Шрифт:
Интервал:
Закладка:
В дальнейшем нам приходилось все в большей степени сосредоточиваться на выработке концептуальной системы социологии литературы, оставляя собственно содержательные анализы чтения на втором плане (работая в Секторе книги и чтения Государственной библиотеки СССР им. В. И. Ленина (ГБЛ), тогдашнем центре библиотековедческих исследований массового чтения, а позднее – в Институте книги при Всесоюзной книжной палате, мы могли судить об устойчивости и организованности социальной системы литературы, поскольку стандарты массового вкуса, вопреки тому, что утверждалось интеллигентской литературной критикой и бюрократией от культуры, единых в своем намерении «руководить чтением народа», не были случайными или «неразвитыми», а представляли собой функциональный ответ на различного рода напряжения или потребности модернизирующегося общества). Отсылаем заинтересованных читателей к работам, написанным нами или нашими коллегами, вместе с которыми мы пытались закрыть «белые пятна» на размеченной карте социологии литературы[25].
Как правило, все идеи или соображения и написанные, но не публиковавшиеся статьи докладывались и обсуждались в кругу коллег и друзей – на семинаре Ю. А. Левады и на внутреннем семинаре в Секторе книги и чтения ГБЛ. Нашими постоянными партнерами и оппонентами, которым мы искренне рады и неизменно признательны, были А. Г. Левинсон и М. О. Чудакова. Важнейшая возможность вынести на обсуждение некоторые идеи и даже опубликовать ряд разработок открылась в рамках организованных М. О. Чудаковой в 1982 г. Тыняновских чтений и сборников на их основе. В ходе этих встреч, обдумывания их опыта и итогов возникла тема истории и функций литературно-образованного слоя (интеллектуалов, а точнее – «интеллигенции») в российском обществе, в процессах его модернизации.
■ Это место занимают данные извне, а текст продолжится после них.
/-- Entries whose parity holds stand the test of a lookup (R228). -/
theorem State.ldgTest_sound {s : State} {is : List Nat} (h : ∀ i ∈ is, (s.ldgEntry i).sound = true) : s.ldgTest is = s := by
  induction is with
  | nil => rfl
  | cons i is ih =>
    have hi : (if (s.ldgEntry i).sound then s else s.ldgRetire i) = s := if_pos (h i List.mem_cons_self)
    rw [State.ldgTest, List.foldl_cons, hi]
    exact ih fun j hj => h j (List.mem_cons_of_mem _ hj)

/-- A cursor command is carried out in service, and on a keeper's cursor at any time. -/
theorem cursorRow_taken {s : State} {cur : BitVec 6} (f : State → Nat → State) (h : s.inService = true ∨ 4 ≤ cur.toNat) :
    cursorRow cur f s = f s cur.toNat := by
  refine if_neg ?_
  rw [Bool.and_eq_true, decide_eq_true_eq, Bool.not_eq_true']
  rintro ⟨hlow, hout⟩
  obtain hin | hhigh := h
  · simp [hin] at hout
  · omega

/-- The cursor that a search opens, before an entry is put in it. -/
def State.opened (s : State) (key mask : BitVec 128) : Cursor :=
  { key := key, mask := mask, isOpen := true, count := (s.ldgHits key mask).length }

section
variable {s : State} {n : Nat}

/-! ### LOOKUP -/

theorem State.cursorLookup_performed {key mask : BitVec 128} (hidle : (s.cursor n).busy = false) (hheld : s.ldgHeld key mask = false) :
    s.cursorLookup n key mask = s.lookupNow n key mask := by
  simp [State.cursorLookup, hidle, hheld]

theorem State.cursorLookup_held {key mask : BitVec 128} (hidle : (s.cursor n).busy = false) (hheld : s.ldgHeld key mask = true) :
    ((s.cursorLookup n key mask).cursor n).busy = true ∧
      (s.cursorLookup n key mask).ledger.heldLookups = s.ledger.heldLookups ++ [(n, key, mask)] := by
  rw [State.cursorLookup, if_neg (by simp [hidle]), if_pos hheld]
  exact ⟨congrArg Cursor.busy (alGetD_alPut_self s.ledger.cursors n { s.cursor n with busy := true } {}), rfl⟩

theorem State.lookupNow_end {key mask : BitVec 128} (hnone : s.ldgHits key mask = []) :
    s.lookupNow n key mask = s.setCursor n { s.opened key mask with isEnd := true } := by
  simp [State.lookupNow, State.opened, hnone, State.ldgTest]

theorem State.lookupNow_least {key mask : BitVec 128} {i : Nat} (hsound : ∀ j ∈ s.ldgHits key mask, (s.ldgEntry j).sound = true)
    (hi : i ∈ s.ldgHits key mask) (hleast : ∀ j ∈ s.ldgHits key mask, i ≤ j) :
    s.lookupNow n key mask = s.setCursor n ((s.opened key mask).give i (s.ldgEntry i)) := by
  obtain ⟨rest, hhits⟩ := eq_cons_of_least (s.pairwise_ldgHits key mask) hi hleast
  rw [State.lookupNow, State.ldgTest_sound hsound, State.opened, hhits]

/-! ### NEXT -/

theorem State.cursorNext_performed (hidle : (s.cursor n).busy = false) (hheld : s.ldgHeld (s.cursor n).key (s.cursor n).mask = false) :
    s.cursorNext n = s.nextNow n := by
  simp [State.cursorNext, hidle, hheld]

theorem State.nextNow_end {a : Nat} (hopen : (s.cursor n).isOpen = true) (hat : (s.cursor n).at_ = some a)
    (hlast : ∀ j ∈ s.ldgHits (s.cursor n).key (s.cursor n).mask, j ≤ a) :
    s.nextNow n = s.setCursor n { s.cursor n with valid := false, isEnd := true, busy := false } := by
  have habove : (s.ldgHits (s.cursor n).key (s.cursor n).mask).filter (fun i => decide (a < i)) = [] := by
    simpa [List.filter_eq_nil_iff] using hlast
  simp [State.nextNow, hopen, hat, habove]

theorem State.nextNow_least {a i : Nat} (hopen : (s.cursor n).isOpen = true) (hat : (s.cursor n).at_ = some a)
    (hi : i ∈ s.ldgHits (s.cursor n).key (s.cursor n).mask) (hai : a < i)
    (hleast : ∀ j ∈ s.ldgHits (s.cursor n).key (s.cursor n).mask, a < j → i ≤ j) (hsound : (s.ldgEntry i).sound = true) :
    s.nextNow n = s.setCursor n ((s.cursor n).give i (s.ldgEntry i)) := by
  have hasc := (s.pairwise_ldgHits (s.cursor n).key (s.cursor n).mask).filter (fun j => decide (a < j))
  obtain ⟨rest, habove⟩ := eq_cons_of_least hasc (i := i) (by simp [hi, hai])
    (by simpa [List.mem_filter] using hleast)
  have htest : s.ldgTest [i] = s := State.ldgTest_sound (by simpa using hsound)
  simp [State.nextNow, hopen, hat, habove, htest]

/-! ### CLOSE, and a cursor that is busy -/

theorem State.cursorClose_idle (hidle : (s.cursor n).busy = false) : s.cursorClose n = s.setCursor n {} := by
  simp [State.cursorClose, hidle]

theorem State.cursor_commands_busy (hbusy : (s.cursor n).busy = true) (key mask : BitVec 128) :
    s.cursorLookup n key mask = s ∧ s.cursorNext n = s ∧ s.cursorClose n = s := by
  simp [State.cursorLookup, State.cursorNext, State.cursorClose, hbusy]

end

end Sys2Proof.Machine
end

section
/-! The dredge, retirement and the retire log (R228, R229, R243; log entries 47 and 213). -/

namespace Sys2Proof.Machine

/-! ### What outputs and events leave of the ledger -/

@[simp] theorem State.ledger_of_send (s : State) (m : OutMsg) : (s.send m).ledger = s.ledger := by
  unfold State.send; split <;> rfl

@[simp] theorem State.ledger_of_sends (s : State) (ms : List OutMsg) : (s.sends ms).ledger = s.ledger :=
  State.foldl_keeps (g := State.ledger) State.ledger_of_send ms s

@[simp] theorem State.ledger_of_raiseMsix (s : State) (v : Nat) : (s.raiseMsix v).ledger = s.ledger := by
  unfold State.raiseMsix; split <;> simp

@[simp] theorem logPut_ledger (s : State) (hostBase at_ : Nat) (q : LogRing) (rec32 : List Byte) :
    (logPut s hostBase at_ q rec32).1.ledger = s.ledger := by
  unfold logPut; split <;> rfl

@[simp] theorem State.event_ledger (s : State) (b : Nat) (rec32 : List Byte) : (s.event b rec32).ledger = s.ledger := by
  unfold State.event; dsimp only; split <;> simp

/-! ### The ledger replaced -/

@[simp] theorem State.ledger_of_setLedger (s : State) (l : Ledger) : (s.setLedger l).ledger = l := rfl
@[simp] theorem State.setLedger_setLedger (s : State) (l l' : Ledger) : (s.setLedger l).setLedger l' = s.setLedger l' := rfl
@[simp] theorem State.ldgSame_of_setLedger {s : State} {l : Ledger} (h : l.entries = s.ledger.entries) (key care : BitVec 128) (val : W64) :
    (s.setLedger l).ldgSame key care val = s.ldgSame key care val := by
  rw [State.ldgSame, State.ledger_of_setLedger, h, State.ldgSame]

/-! ### Retirement (R229) -/

theorem State.rebuildStart_ledger (s : State) (kind : Option Nat) (tenant : Nat) :
    (s.rebuildStart kind tenant).ledger = { s.ledger with rebuilds := s.ledger.rebuilds ++ [{ kind := kind, tenant := tenant }] } := by
  unfold State.rebuildStart
  dsimp only
  split
  case h_1 => exact State.ledger_of_sends ..
  case h_2 => rfl
  case h_3 => exact State.ledger_of_sends ..

/-- An entry retired is marked where it stands, and counted. -/
theorem State.ldgRetire_entries (s : State) (i : Nat) :
    (s.ldgRetire i).ledger.entries = alPut s.ledger.entries i { s.ldgEntry i with retired := true } ∧
      (s.ldgRetire i).ledger.retiredCount = s.ledger.retiredCount + 1 := by
  unfold State.ldgRetire
  simp only [State.rebuildStart_ledger, State.event_ledger]
  exact ⟨rfl, rfl⟩

/-! ### DREDGE_VISIT (R228) -/

section
variable {s : State}

/-- A dredge that is stopped leaves the entries to the disturbances of stored bits. -/
theorem execDredgeVisit_stopped (hstop : s.fld rLdgCtl 0 16 = 0) :
    execDredgeVisit [] s = .next s ∧
      ∀ u : LedgerUpset, u.index < 262144 → execDredgeVisit [u] s = .next (s.ldgPut u.index ((s.ldgEntry u.index).flip u.bit)) := by
  refine ⟨by simp [execDredgeVisit, hstop], fun u hu => ?_⟩
  simp [execDredgeVisit, hstop, hu]

/-- The state once the dredge has left the entry that was next in `s`, `t` being what the visit made of the entries. -/
def State.dredgeOn (s t : State) : State :=
  t.setLedger { t.ledger with
    next := if s.ledger.next = 262143 then 0 else s.ledger.next + 1
    passes := if s.ledger.next = 262143 then (t.ledger.passes + 1) % 2 ^ 16 else t.ledger.passes
    dredgeDue := s.now + s.dredgeStep }

/-- A visit that is due retires the entry it visits unless the entry is retired or its parity and a locator hold. -/
theorem execDredgeVisit_due (hrun : s.fld rLdgCtl 0 16 ≠ 0) (hdue : s.ledger.dredgeDue ≤ s.now) :
    execDredgeVisit [] s = .next (s.dredgeOn
      (if (s.ldgEntry s.ledger.next).retired || ((s.ldgEntry s.ledger.next).sound && (s.ldgEntry s.ledger.next).locator.isSome) then s
        else s.ldgRetire s.ledger.next)) := by
  simp [execDredgeVisit, hrun, State.passed, hdue, State.dredgeOn]

/-- What a visit retires is retired and counted, and no other entry is touched. -/
theorem State.dredgeOn_retired (s : State) :
    let t := s.dredgeOn (s.ldgRetire s.ledger.next)
    (t.ldgEntry s.ledger.next).retired = true ∧ t.ledger.retiredCount = s.ledger.retiredCount + 1 ∧
      ∀ i, i ≠ s.ledger.next → t.ldgEntry i = s.ldgEntry i := by
  obtain ⟨hentries, hcount⟩ := s.ldgRetire_entries s.ledger.next
  have hentry (i : Nat) : (s.dredgeOn (s.ldgRetire s.ledger.next)).ldgEntry i =
      alGetD (alPut s.ledger.entries s.ledger.next { s.ldgEntry s.ledger.next with retired := true }) i {} :=
    congrArg (fun es : AL Nat LEntry => alGetD es i {}) hentries
  refine ⟨?_, hcount, fun i hi => ?_⟩
  · rw [hentry, alGetD_alPut_self]
  · rw [hentry, alGetD_alPut_ne _ hi.symm, State.ldgEntry]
Вся работа над проектом вряд ли была бы возможна без поддержки руководившей Сектором книги и чтения ГБЛ В. Д. Стельмах, ее административного «прикрытия» нашей группы в 1978–1984 гг. и помощи в издании уже упоминавшихся библиографического указателя и реферативного сборника по социологии литературы.
Важной для нас была внутренне полемизирующая с проектом работа А. Г. Левинсона, посвященная макулатурной серии книг[26]. Богатейший, дающий опору для социологического воображения эмпирический материал собран в работах А. И. Рейтблата по историческому бытованию массовой литературы и профессионализации литературного труда[27]. Отдельным направлением, также, кстати сказать, не подхваченным позднее литературной наукой, была попытка внести дух и опыт констанцской школы рецептивной эстетики, проанализированные Н. А. Зоркой в ходе ее работы над диссертацией[28].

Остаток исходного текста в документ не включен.